苏月微僵在地上,忍不住抬起眼:“世子,您对妾一定要这般无情吗?”
隋屿不理,径直往外走。
就在他将要踏出房门时,苏月微猛地提高了嗓音:“昨儿个夜里,宫里传了信。”
话落,隋屿猛地停住,侧过头,目光落在她身上:“什么信?”
苏月潆呼吸一窒,又想哭又想笑。
“这么多年了,您还是忘不了她么?”
隋屿眼神一厉:“苏月微!有些话,说了是要掉脑袋的。”
苏月微眨了眨眼,眸中盈满泪花,却偏偏没有落下来。
她看着隋屿,心中的期望一点点碎掉:“你就这般紧张她。”
隋屿神色更冷:“我再说一遍”
“我不说她。”苏月微打断他,仰起头往前跪行了一步,攥紧他的袍角,“子修,我只求你一件事。”
“不要合离。”
“只要你不合离,我什么都可以做。”
隋屿眉眼中生出不耐。
苏月微眼中却满是情意:“我可以安安分分待在后院,再不踏入主院一步,也可像今日这般,替你拿到宫里的消息。”
“毕竟,我们是一家人不是么?”
隋屿脸色陡然沉了下去:“你知道你在说什么吗?”
苏月微苦涩一笑:“世子,我知道这么多,你就不怕将我出去后,乱说些什么吗?”
隋屿看着她,眼中没有半分动容,只有一片冷意:“不可理喻,有本事你就试试。”
苏月微不敢置信抬眸,她都这般卑微了,为何他还是不肯留下她。
隋屿转身要走,即使不看那信,他也知道,她会求他什么。
下一瞬,苏月微猛地失控:“隋屿!”
“够了!”长宁侯夫人推门而入,脸色难看至极,显然在门外听了个清楚。
她瞪着隋屿,怒道:“你这是在做什么,月微如今怀着你的骨肉,你就不会好好说话吗?”
隋屿转过头,神色带着几分疏离:“母亲当真不知我在做什么?”
长宁侯夫人一愣。
隋屿继续道:“若非当初母亲自作主张,儿子也不会有今日。”
长宁侯夫人脸色一白:“你还在怪我?”
当初长宁侯突然逝世,隋屿要支持偌大的侯府,比起苏月潆来说,更得苏尚书宠爱的苏月微显然是个更好的选择。

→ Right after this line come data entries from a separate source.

-- ==== Sys2Proof/Safety.lean ====
section
/-! DEFINITION. What counts as a sound state of the block, and the conditions under which a command completes, in
the terms the statements use. -/

namespace Sys2Proof.Machine

/-- The block can raise these codes and no others (60_exceptions.md R190, R198). -/
def blockCodes : List Byte :=
  [FaultName.code .invalidKey, FaultName.code .invalidBlockLength, FaultName.code .framingError,
   FaultName.code .notKeyed, FaultName.code .illegalCommand]

/-- The invariant of every run: what the rules promise of `keyed`, `fault` and the response together, whatever the
commands were. -/
structure BlockInv (s : State) : Prop where
  /-- `fault` is 0 or a code the block can raise, never one of the host's (R190, R198). -/
  faultKnown : s.fault = 0 ∨ s.fault ∈ blockCodes
  /-- `keyed` says that `P` and `S` hold the completed schedule of some legal key under `CFG` (R13, R81). -/
  keyedMeansSchedule : s.keyed = true → ∃ key, keyLegal key = true ∧ s.schedule = keySchedule s.cfg key
  /-- `NotKeyed` is latched only on an unkeyed block: nothing keys it afterwards (R195, R196). -/
  notKeyedLatch : s.fault = FaultName.code .notKeyed → s.keyed = false
  /-- `InvalidBlockLength` is latched only on a keyed block: the `keyed` check comes first (R201). -/
  blockLengthLatch : s.fault = FaultName.code .invalidBlockLength → s.keyed = true
  /-- A fault code in a response is the latched code, and is not `OK` (R58, R191, R196). That the response is still
  there after the command, and gone after the reset event, is the model's choice (log 3). -/
  responseLatched : ∀ c, s.response = some (.fault c) → s.fault = c ∧ c ≠ 0

/-- The cipher data commands, which need a completed INIT (R96). -/
def needsKey (i : Instr) : Bool :=
  match i with
  | .init _ => false
  | .encipher _ _ => true
  | .decipher _ _ => true
  | .xformEnc _ => true
  | .xformDec _ => true
  | .encode _ _ _ _ _ => false
  | .decode _ _ _ _ _ => false
  | .status => false

/-- The state of the block apart from the cipher arrays: two states that agree here may differ in `P` and `S`
only. -/
def State.sameButSchedule (s t : State) : Prop :=
  s.keyed = t.keyed ∧ s.fault = t.fault ∧ s.cfg = t.cfg ∧ s.port = t.port ∧
    s.response = t.response ∧ s.resets = t.resets

/-- Slice `j` of a buffer as two halves: bytes `8j` to `8j+3` the left, `8j+4` to `8j+7` the right (R33). A byte past
the end reads 0 here; the statements use it for slices inside the buffer only. -/
def sliceHalves (order : BlockOrder) (buf : Bytes) (j : Nat) : W32 × W32 :=
  (halfOfBytes order (buf.getD (8 * j) 0) (buf.getD (8 * j + 1) 0) (buf.getD (8 * j + 2) 0) (buf.getD (8 * j + 3) 0),
   halfOfBytes order (buf.getD (8 * j + 4) 0) (buf.getD (8 * j + 5) 0) (buf.getD (8 * j + 6) 0)
     (buf.getD (8 * j + 7) 0))

end Sys2Proof.Machine
end

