/-- Settles O37: by induction on the slices of the first part. -/
theorem xformOfConcatenation : Obligations.XformOfConcatenation := by
  unfold Obligations.XformOfConcatenation
  intro order f a b h
  induction a, h using slices_induction with
  | nil => rw [xform_nil, List.nil_append, List.nil_append]
  | slice b0 b1 b2 b3 b4 b5 b6 b7 rest _ ih =>
    simp only [List.cons_append, xform_slice, ih, List.append_assoc]

/-- Settles O38: a half read, or written, in one order is the half read, or written, in the other with its four bytes
reversed. -/
theorem xformByteOrdersAgree : Obligations.XformByteOrdersAgree := by
  unfold Obligations.XformByteOrdersAgree
  intro rev4 hnil hslice f buf h
  have hread : ∀ b0 b1 b2 b3 : Byte, halfOfBytes .little b0 b1 b2 b3 = halfOfBytes .big b3 b2 b1 b0 :=
    fun _ _ _ _ => rfl
  have hwrite : ∀ (lr : W32 × W32) (rest : Bytes),
      rev4 (unhalves .big lr ++ rest) = unhalves .little lr ++ rev4 rest :=
    fun _ _ => hslice ..
  induction buf, h using slices_induction with
  | nil => rw [hnil, xform_nil, xform_nil, hnil]
  | slice b0 b1 b2 b3 b4 b5 b6 b7 rest _ ih =>
    rw [hslice, xform_slice, xform_slice, hwrite, ← ih, hread, hread]

/-- The transform of one slice, written from its two halves. -/
theorem xform_unhalves (order : BlockOrder) (f : W32 × W32 → W32 × W32) (lr : W32 × W32) :
    xform order f (unhalves order lr) = unhalves order (f lr) := by
  simpa using xform_unhalves_append order f lr []

/-- Settles O39: XFORM_ENC of the one slice written from the two words. -/
theorem xformAgreesWithEncipher : Obligations.XformAgreesWithEncipher := by
  unfold Obligations.XformAgreesWithEncipher
  intro s left right hf hk
  refine ⟨_, _, runBlock_keyed hf hk enc left right, (runXform_keyed hf hk enc (by simp)).trans ?_⟩
  rw [xform_unhalves]
  rfl

end Sys2Proof.Machine

/-! ## The framer: the rules of 43_framer.md -/

namespace Sys2Proof.Machine

/-! ### ENCODE and DECODE without a fault (R122, R126) -/

/-- ENCODE without a fault and with a payload past the mask (R122). -/
theorem execEncode_tooLong {s : State} (hf : s.fault = 0) {payload : Bytes}
    (hp : (maskWord s.cfg.lenMask).toNat < payload.length) (id : W16) (encrypted : Bool)
    (securityByte checksumByte : Byte) :
    execEncode id encrypted payload securityByte checksumByte s = .next (s.raise .framingError) := by
  rw [execEncode, unlessFaulted_clear hf, if_neg (Nat.not_le.2 hp)]
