-- ==== Sys2Proof/Machine/Comparator.lean ====
section
/-! DEFINITION. TCMP and DITHER (41_comparator.md R135, R136). -/

namespace Sys2Proof.Machine

/-- TCMP (R135): no map is needed, and the threshold is classified for NaN only. -/
def execTcmp (tag : BitVec 8) (lum thr : Word) (s : State) : Host.Outcome State Fault Refusal :=
  .next (((s.setStatusIf (nanOfPair lum thr) .nanSeen).setStatusIf (oorOfLuminance lum) .oorSeen).respond
    tag Opcode.tcmp .ok (decideOn lum thr) 0 0)

/-- DITHER (R136): NOMAP before anything is compared (60_exceptions.md R204). -/
def execDither (tag : BitVec 8) (x y lum : Word) (s : State) : Host.Outcome State Fault Refusal :=
  if !s.arch.mapValid then .next (s.raise tag Opcode.dither .nomap)
  else .next (((s.setStatusIf (nanOfLuminance lum) .nanSeen).setStatusIf (oorOfLuminance lum) .oorSeen).respondCell
    tag Opcode.dither (decideOn lum (thrBits (s.sampleRank x y) s.power)) (s.sampleRank x y))

end Sys2Proof.Machine
end

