-- ==== Sys2Proof/Machine/Core.lean ====
section
/-! DEFINITION. The machine as the host reads it. -/

/-- The BTU. -/
def Sys2Proof.core : Host.Core :=
  { State := Sys2Proof.Machine.State
    Fault := Sys2Proof.Machine.Fault
    Refusal := Sys2Proof.Machine.Refusal
    step := Sys2Proof.Machine.step
    reset := Sys2Proof.Machine.State.reset }
end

隋屿没有回答,看了二人一眼,转身出了主院,一路打马朝宫中去。
另一边,颐华宫内灯火通明。
苏月潆整个人陷在锦被之中,鬓发尽湿,额间的碎发紧紧贴着肌肤,脸色异常苍白,唯有脸颊透出一股不正常的潮红。
岐山跪在榻前,指尖捏着银针,手却微不可察地发颤。
春和手中拧了帕子,小心擦着苏月潆额上的冷汗,心疼道:“娘娘,忍一忍。”
“再去换水。”岐山低声吩咐。
宫人慌忙应声而去。
岐山额角冷汗直落,心中清楚,这样拖下去,只怕要出事。
他咬了咬牙,终究不敢再压,低声道:“去乾盛殿,将消息禀明圣上。”
春和心口一紧,连声应下,转身便跑。
那头,楚域将将起身。
他方披上外袍,还未来得及束发,就听黄海平急急迈了进来:“圣上。”
楚域眉心一蹙:“慌什么?”
“玉妃娘娘出事了。”
话音未落,楚域动作一顿,猛地抬眼:“说清楚。”
“娘娘昨儿个是从慈宁宫走回去的,那样大的风,又遇着雨,娘娘身上本就有伤,夜里便起了高热,至今未退。”
楚域心里生出一股火气:“昨夜为何不报!”
黄海平暗暗叫苦,昨儿个两位主子闹成那般,谁敢来报?
“太医呢?”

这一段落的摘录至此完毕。